DIRECTIONS FOR THIS TASK:
Provide again, from the entries below, every line from the one containing "TPMUL (R224). -/" through the one containing "let v (_ : Unit) := (s.ctx.tileVal", exactly as written, and no other line.

MATERIAL PROVIDED:
---
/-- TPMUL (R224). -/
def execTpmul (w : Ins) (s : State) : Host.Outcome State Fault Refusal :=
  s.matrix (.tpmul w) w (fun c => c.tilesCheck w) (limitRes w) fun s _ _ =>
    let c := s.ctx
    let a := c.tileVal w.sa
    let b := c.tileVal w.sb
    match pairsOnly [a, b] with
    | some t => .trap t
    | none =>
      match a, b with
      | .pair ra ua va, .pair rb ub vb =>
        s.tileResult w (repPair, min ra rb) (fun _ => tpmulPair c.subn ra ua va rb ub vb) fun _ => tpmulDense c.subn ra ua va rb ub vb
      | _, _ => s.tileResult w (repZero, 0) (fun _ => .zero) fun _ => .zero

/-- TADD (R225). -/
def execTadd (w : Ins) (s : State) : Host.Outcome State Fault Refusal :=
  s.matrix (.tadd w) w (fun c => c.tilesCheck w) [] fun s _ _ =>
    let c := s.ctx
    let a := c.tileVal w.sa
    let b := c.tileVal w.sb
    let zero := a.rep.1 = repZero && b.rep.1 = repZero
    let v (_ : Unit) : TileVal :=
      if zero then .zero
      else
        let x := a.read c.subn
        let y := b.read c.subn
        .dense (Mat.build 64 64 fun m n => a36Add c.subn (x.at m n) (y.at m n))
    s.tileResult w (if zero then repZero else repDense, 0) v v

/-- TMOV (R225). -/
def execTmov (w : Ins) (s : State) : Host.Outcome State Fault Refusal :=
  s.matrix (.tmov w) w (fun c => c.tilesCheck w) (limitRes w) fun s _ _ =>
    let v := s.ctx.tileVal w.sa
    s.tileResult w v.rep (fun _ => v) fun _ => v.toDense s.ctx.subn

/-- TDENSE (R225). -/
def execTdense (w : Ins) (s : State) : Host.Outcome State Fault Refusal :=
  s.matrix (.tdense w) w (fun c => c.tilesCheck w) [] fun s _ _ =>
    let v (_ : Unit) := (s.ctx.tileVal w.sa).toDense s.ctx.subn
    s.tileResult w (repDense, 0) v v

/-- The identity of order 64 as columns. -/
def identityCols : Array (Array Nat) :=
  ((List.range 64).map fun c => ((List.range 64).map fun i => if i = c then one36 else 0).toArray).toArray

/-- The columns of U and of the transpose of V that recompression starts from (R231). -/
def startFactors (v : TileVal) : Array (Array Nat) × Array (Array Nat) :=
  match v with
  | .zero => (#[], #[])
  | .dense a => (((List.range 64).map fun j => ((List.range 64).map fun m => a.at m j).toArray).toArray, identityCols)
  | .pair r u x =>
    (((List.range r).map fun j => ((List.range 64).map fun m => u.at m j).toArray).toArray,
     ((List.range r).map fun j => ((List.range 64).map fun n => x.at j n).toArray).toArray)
---
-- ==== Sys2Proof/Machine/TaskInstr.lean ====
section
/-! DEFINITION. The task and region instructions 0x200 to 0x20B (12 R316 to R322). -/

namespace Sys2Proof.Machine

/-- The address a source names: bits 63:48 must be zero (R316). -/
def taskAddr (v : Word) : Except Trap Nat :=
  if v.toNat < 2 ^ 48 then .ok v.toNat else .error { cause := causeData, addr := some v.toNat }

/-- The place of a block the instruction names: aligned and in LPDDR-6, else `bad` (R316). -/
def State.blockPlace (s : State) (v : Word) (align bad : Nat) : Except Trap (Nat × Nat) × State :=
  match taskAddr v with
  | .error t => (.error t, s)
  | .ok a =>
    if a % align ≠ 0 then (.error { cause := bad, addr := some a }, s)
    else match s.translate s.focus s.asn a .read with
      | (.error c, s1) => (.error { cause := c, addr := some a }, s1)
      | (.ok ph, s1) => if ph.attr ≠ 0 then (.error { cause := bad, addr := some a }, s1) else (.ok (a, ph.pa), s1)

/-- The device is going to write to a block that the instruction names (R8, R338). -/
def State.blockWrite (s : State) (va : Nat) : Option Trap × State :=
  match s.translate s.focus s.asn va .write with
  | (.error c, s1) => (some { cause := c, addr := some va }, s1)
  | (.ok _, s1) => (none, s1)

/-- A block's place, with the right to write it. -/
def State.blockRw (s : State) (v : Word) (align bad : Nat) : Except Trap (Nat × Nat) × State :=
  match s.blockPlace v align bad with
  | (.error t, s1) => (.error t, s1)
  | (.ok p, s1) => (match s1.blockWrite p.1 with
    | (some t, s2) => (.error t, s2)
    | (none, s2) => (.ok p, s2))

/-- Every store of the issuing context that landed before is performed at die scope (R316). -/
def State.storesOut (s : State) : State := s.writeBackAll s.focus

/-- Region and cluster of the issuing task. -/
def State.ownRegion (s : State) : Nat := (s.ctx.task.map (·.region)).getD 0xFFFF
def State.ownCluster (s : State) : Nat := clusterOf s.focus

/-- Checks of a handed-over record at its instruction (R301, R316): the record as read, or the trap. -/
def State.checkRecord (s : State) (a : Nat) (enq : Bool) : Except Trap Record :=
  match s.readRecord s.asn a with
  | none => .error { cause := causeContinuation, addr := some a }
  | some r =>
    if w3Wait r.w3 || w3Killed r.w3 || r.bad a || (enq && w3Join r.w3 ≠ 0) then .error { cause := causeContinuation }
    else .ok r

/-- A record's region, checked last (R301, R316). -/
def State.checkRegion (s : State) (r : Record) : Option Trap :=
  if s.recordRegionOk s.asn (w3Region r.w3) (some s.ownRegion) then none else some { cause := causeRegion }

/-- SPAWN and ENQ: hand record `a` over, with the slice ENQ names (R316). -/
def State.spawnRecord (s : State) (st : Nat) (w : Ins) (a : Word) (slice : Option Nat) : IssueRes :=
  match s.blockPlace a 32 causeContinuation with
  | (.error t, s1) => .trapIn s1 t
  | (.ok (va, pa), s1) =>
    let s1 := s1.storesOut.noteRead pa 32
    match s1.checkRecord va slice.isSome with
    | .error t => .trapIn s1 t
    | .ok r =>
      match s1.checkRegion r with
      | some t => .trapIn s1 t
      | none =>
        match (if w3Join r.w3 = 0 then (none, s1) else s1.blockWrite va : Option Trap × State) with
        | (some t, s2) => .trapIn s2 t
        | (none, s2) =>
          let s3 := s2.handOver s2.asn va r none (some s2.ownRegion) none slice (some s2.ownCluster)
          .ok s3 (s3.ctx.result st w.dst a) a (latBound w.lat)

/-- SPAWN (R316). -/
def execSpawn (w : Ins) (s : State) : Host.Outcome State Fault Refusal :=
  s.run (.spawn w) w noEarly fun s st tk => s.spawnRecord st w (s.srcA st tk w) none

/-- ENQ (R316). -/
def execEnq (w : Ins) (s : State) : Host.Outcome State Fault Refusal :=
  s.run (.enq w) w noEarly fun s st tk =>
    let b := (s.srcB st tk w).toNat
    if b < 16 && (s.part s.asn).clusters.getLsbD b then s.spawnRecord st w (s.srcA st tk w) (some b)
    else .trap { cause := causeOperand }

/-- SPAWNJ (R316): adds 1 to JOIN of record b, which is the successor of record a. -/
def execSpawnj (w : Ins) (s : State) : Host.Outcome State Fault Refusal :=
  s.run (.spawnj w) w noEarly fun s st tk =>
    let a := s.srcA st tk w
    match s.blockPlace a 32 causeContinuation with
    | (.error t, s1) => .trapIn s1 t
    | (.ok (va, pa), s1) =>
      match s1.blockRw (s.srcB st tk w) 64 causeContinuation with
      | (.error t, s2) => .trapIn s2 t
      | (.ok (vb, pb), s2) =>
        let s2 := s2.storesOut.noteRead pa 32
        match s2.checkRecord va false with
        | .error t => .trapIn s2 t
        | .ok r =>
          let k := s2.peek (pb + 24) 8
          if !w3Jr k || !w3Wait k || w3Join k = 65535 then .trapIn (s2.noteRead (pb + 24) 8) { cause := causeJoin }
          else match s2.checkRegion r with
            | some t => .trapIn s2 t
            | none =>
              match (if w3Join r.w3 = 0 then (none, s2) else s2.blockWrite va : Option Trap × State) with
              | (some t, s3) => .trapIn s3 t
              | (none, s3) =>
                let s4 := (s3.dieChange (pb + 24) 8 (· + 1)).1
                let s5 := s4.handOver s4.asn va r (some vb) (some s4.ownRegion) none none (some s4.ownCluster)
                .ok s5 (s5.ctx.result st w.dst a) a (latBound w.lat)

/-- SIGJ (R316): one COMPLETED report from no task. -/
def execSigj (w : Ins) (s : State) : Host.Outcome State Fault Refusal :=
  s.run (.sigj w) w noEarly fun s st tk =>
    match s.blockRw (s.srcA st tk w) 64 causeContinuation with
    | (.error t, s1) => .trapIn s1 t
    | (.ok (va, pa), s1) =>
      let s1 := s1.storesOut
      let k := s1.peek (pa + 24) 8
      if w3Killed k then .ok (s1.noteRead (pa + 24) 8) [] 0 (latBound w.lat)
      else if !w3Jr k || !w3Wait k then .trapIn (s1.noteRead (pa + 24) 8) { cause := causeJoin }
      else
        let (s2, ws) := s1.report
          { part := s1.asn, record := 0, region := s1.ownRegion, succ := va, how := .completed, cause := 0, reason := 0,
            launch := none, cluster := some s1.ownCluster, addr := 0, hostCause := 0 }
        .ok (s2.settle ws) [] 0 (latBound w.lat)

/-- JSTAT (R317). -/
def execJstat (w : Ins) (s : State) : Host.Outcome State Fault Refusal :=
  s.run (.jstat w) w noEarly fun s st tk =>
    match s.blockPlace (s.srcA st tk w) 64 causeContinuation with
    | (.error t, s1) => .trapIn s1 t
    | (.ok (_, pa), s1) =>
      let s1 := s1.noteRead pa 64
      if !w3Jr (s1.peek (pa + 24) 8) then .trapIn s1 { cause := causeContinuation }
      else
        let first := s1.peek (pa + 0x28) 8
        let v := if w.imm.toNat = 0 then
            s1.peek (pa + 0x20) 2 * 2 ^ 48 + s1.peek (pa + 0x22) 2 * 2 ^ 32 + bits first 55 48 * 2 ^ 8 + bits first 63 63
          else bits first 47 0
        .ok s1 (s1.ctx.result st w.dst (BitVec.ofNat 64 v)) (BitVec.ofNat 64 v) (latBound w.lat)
---
RESULT:
/-- TPMUL (R224). -/
def execTpmul (w : Ins) (s : State) : Host.Outcome State Fault Refusal :=
  s.matrix (.tpmul w) w (fun c => c.tilesCheck w) (limitRes w) fun s _ _ =>
    let c := s.ctx
    let a := c.tileVal w.sa
    let b := c.tileVal w.sb
    match pairsOnly [a, b] with
    | some t => .trap t
    | none =>
      match a, b with
      | .pair ra ua va, .pair rb ub vb =>
        s.tileResult w (repPair, min ra rb) (fun _ => tpmulPair c.subn ra ua va rb ub vb) fun _ => tpmulDense c.subn ra ua va rb ub vb
      | _, _ => s.tileResult w (repZero, 0) (fun _ => .zero) fun _ => .zero

/-- TADD (R225). -/
def execTadd (w : Ins) (s : State) : Host.Outcome State Fault Refusal :=
  s.matrix (.tadd w) w (fun c => c.tilesCheck w) [] fun s _ _ =>
    let c := s.ctx
    let a := c.tileVal w.sa
    let b := c.tileVal w.sb
    let zero := a.rep.1 = repZero && b.rep.1 = repZero
    let v (_ : Unit) : TileVal :=
      if zero then .zero
      else
        let x := a.read c.subn
        let y := b.read c.subn
        .dense (Mat.build 64 64 fun m n => a36Add c.subn (x.at m n) (y.at m n))
    s.tileResult w (if zero then repZero else repDense, 0) v v

/-- TMOV (R225). -/
def execTmov (w : Ins) (s : State) : Host.Outcome State Fault Refusal :=
  s.matrix (.tmov w) w (fun c => c.tilesCheck w) (limitRes w) fun s _ _ =>
    let v := s.ctx.tileVal w.sa
    s.tileResult w v.rep (fun _ => v) fun _ => v.toDense s.ctx.subn

/-- TDENSE (R225). -/
def execTdense (w : Ins) (s : State) : Host.Outcome State Fault Refusal :=
  s.matrix (.tdense w) w (fun c => c.tilesCheck w) [] fun s _ _ =>
    let v (_ : Unit) := (s.ctx.tileVal w.sa).toDense s.ctx.subn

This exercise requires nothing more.